## TASK ITEM:
Among the entries below, find the lines with the word "stopping" and return them.

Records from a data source

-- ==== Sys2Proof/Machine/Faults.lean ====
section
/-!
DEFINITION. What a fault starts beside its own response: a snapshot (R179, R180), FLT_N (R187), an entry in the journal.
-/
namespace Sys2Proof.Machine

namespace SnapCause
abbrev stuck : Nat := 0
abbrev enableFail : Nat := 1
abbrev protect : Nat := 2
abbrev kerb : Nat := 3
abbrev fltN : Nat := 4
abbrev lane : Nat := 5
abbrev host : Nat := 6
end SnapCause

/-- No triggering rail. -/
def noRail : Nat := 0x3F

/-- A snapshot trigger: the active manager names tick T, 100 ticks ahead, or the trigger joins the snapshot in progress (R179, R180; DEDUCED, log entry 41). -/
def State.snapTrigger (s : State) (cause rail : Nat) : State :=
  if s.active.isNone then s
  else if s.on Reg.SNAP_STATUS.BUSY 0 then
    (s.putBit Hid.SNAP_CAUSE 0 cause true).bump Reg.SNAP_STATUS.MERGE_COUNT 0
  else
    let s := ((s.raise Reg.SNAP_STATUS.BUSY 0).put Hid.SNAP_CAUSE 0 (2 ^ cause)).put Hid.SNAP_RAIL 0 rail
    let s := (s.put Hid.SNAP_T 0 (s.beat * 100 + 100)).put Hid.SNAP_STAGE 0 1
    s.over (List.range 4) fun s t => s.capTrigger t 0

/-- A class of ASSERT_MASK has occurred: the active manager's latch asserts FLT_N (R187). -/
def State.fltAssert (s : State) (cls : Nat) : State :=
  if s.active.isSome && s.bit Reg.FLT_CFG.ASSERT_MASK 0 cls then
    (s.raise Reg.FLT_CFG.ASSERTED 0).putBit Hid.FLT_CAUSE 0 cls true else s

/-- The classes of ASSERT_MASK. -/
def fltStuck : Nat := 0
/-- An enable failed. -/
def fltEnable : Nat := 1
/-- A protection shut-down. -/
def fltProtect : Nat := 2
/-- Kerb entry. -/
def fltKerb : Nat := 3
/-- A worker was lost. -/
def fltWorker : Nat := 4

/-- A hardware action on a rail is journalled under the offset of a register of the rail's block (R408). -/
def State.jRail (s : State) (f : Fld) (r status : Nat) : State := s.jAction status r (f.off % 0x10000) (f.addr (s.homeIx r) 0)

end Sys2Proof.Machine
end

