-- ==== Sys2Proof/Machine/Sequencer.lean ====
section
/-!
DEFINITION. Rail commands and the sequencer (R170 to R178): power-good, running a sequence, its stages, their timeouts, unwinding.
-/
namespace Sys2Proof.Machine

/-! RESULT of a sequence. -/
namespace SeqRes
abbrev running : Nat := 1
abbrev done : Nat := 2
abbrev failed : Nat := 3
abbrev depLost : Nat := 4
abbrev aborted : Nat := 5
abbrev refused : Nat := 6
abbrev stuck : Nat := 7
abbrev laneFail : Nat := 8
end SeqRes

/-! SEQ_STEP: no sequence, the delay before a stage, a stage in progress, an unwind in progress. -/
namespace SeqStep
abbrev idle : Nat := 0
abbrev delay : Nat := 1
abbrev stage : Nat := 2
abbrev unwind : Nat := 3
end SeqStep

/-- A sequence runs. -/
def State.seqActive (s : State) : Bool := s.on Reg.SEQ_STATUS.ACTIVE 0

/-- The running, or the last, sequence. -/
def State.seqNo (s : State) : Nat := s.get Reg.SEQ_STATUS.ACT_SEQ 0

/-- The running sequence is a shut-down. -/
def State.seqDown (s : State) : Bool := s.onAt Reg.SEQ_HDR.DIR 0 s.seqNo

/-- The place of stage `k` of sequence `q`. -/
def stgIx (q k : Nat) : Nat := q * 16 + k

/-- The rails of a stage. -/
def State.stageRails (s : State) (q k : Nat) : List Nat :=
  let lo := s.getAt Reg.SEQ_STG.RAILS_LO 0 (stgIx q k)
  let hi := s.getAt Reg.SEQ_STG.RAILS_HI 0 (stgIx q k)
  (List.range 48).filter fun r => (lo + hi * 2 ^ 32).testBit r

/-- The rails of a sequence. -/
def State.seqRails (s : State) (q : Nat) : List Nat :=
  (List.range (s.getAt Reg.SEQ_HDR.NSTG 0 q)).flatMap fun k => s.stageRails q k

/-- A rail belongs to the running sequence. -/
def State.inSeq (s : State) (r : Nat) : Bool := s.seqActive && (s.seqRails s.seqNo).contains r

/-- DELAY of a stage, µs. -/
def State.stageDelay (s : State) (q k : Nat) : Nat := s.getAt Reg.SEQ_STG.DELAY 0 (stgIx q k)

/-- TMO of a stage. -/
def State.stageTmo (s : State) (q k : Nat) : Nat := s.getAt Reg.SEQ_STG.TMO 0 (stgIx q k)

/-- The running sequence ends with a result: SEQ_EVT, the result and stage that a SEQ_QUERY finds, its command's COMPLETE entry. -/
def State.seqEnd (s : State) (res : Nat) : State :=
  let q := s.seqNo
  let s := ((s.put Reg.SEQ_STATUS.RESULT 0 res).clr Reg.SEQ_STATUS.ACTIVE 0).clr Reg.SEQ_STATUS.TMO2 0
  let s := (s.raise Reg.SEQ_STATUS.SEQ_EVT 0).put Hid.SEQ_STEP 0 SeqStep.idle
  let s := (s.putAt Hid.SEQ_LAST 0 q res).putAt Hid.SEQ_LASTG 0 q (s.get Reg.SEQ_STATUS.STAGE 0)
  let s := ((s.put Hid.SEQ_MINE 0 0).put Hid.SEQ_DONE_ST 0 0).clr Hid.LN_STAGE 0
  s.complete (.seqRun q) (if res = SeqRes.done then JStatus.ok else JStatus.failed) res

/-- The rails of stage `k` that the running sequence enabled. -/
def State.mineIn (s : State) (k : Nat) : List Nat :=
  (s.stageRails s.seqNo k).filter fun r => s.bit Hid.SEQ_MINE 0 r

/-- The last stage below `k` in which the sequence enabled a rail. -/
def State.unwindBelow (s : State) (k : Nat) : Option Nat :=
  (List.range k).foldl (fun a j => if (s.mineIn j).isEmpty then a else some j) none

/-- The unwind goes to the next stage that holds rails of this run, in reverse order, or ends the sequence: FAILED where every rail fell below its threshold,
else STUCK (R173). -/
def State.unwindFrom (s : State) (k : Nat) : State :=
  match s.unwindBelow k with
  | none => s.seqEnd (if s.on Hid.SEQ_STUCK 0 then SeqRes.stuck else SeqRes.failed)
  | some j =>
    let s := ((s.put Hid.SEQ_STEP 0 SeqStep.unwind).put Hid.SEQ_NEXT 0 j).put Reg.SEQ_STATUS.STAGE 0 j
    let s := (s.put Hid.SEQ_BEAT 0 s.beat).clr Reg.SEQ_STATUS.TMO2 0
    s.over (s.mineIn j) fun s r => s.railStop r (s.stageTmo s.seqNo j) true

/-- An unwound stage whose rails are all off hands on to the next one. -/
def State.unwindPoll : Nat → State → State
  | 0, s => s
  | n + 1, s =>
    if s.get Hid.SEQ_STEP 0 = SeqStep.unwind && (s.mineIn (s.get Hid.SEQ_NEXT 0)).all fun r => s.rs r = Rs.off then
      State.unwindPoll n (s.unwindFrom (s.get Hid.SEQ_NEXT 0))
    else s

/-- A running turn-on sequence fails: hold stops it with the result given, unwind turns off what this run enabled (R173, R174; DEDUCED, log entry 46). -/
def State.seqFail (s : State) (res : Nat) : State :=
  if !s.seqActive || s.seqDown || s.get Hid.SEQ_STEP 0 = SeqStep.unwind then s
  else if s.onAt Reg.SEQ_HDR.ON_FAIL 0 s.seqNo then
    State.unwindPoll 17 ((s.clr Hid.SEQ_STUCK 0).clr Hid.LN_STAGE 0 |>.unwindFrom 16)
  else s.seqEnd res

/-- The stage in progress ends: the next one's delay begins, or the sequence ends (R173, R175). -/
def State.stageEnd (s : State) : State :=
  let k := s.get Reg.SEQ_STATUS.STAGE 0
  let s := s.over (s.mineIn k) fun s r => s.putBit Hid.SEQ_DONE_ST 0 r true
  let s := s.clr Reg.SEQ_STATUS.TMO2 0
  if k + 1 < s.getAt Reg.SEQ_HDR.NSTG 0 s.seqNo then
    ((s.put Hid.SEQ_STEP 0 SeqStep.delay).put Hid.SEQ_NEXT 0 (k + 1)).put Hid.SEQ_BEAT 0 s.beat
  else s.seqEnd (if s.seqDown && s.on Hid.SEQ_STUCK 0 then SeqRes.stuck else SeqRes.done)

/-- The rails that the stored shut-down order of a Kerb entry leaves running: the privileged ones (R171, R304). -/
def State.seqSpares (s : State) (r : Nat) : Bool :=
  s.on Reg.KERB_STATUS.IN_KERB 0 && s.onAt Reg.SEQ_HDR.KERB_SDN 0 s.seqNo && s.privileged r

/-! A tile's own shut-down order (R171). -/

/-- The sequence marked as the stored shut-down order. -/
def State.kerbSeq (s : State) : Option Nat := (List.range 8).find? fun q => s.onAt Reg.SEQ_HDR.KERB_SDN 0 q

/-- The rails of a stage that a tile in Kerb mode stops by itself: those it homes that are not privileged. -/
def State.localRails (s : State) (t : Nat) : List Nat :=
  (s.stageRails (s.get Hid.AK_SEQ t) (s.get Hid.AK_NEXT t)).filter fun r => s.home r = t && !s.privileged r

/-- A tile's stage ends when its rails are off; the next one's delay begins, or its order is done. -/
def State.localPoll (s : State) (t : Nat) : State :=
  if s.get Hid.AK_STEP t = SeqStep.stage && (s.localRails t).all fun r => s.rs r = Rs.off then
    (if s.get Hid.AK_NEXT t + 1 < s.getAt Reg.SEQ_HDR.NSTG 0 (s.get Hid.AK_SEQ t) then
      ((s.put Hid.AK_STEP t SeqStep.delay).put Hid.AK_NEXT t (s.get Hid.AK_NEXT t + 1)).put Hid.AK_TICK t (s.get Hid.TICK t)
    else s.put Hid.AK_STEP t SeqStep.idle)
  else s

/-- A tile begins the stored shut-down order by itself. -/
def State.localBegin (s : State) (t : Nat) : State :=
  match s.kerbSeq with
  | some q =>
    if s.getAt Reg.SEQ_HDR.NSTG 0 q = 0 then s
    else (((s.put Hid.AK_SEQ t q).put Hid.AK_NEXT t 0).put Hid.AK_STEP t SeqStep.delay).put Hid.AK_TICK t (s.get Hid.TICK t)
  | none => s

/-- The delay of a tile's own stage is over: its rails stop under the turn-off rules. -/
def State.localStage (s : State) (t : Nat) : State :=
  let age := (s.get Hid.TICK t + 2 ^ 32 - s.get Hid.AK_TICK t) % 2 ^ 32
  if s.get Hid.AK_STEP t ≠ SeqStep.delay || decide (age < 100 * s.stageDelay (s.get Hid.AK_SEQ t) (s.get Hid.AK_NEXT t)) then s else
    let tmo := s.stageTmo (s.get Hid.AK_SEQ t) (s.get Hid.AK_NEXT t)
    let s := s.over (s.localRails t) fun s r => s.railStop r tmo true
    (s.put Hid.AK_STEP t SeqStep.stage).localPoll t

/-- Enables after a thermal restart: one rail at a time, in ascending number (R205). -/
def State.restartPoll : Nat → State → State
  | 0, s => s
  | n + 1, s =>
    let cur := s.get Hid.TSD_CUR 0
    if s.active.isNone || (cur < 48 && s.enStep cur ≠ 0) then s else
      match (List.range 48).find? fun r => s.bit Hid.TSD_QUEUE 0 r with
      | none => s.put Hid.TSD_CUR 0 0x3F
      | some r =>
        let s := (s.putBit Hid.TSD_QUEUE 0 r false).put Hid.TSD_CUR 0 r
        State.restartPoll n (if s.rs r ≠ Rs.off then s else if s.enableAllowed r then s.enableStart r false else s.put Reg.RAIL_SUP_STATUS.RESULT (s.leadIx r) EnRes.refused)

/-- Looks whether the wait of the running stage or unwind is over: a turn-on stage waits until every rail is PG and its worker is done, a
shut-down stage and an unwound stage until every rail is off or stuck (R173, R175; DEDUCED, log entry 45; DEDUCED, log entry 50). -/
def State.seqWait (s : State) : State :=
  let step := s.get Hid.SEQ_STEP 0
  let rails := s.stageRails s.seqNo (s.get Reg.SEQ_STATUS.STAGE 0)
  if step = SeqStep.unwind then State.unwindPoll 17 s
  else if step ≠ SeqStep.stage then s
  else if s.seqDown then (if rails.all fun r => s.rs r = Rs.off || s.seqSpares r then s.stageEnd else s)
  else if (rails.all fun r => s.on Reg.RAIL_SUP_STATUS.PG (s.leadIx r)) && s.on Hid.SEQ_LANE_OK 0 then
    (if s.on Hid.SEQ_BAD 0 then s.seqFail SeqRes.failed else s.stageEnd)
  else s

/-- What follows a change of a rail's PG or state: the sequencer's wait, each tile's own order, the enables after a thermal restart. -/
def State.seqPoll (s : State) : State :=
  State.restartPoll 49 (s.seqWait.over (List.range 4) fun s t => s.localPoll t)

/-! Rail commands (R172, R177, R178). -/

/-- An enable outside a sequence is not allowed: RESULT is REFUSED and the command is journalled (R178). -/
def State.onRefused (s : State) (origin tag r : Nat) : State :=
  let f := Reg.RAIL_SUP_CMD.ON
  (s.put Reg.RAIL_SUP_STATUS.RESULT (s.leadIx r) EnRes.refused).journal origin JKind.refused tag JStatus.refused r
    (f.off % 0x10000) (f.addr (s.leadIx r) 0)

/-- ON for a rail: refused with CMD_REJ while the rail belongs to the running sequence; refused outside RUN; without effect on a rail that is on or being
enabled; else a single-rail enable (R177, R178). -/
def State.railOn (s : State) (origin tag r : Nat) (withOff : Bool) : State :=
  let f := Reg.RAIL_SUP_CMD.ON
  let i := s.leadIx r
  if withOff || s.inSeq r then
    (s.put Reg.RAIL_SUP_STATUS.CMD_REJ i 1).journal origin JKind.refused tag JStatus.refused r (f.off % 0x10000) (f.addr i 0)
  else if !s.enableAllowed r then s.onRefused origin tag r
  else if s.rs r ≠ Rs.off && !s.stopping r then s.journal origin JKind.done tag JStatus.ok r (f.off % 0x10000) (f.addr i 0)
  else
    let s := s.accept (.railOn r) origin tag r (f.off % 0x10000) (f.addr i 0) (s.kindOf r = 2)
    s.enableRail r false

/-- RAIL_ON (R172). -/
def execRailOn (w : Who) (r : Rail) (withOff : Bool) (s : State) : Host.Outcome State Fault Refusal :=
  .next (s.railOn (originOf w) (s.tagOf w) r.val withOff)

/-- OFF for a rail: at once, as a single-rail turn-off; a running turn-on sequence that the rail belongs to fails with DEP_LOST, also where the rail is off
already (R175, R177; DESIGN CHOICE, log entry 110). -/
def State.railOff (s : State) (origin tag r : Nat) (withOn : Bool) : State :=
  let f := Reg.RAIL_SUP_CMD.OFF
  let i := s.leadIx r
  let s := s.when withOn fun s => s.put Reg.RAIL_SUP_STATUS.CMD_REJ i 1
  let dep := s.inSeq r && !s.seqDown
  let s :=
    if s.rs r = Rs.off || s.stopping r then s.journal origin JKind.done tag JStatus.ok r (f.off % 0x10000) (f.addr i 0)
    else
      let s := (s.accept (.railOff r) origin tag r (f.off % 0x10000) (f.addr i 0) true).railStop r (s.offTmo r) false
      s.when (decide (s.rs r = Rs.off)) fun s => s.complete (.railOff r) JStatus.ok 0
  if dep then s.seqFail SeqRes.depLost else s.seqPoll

## RESPONSE AREA:
  else if s.rs r ≠ Rs.off && !s.stopping r then s.journal origin JKind.done tag JStatus.ok r (f.off % 0x10000) (f.addr i 0)
    if s.rs r = Rs.off || s.stopping r then s.journal origin JKind.done tag JStatus.ok r (f.off % 0x10000) (f.addr i 0)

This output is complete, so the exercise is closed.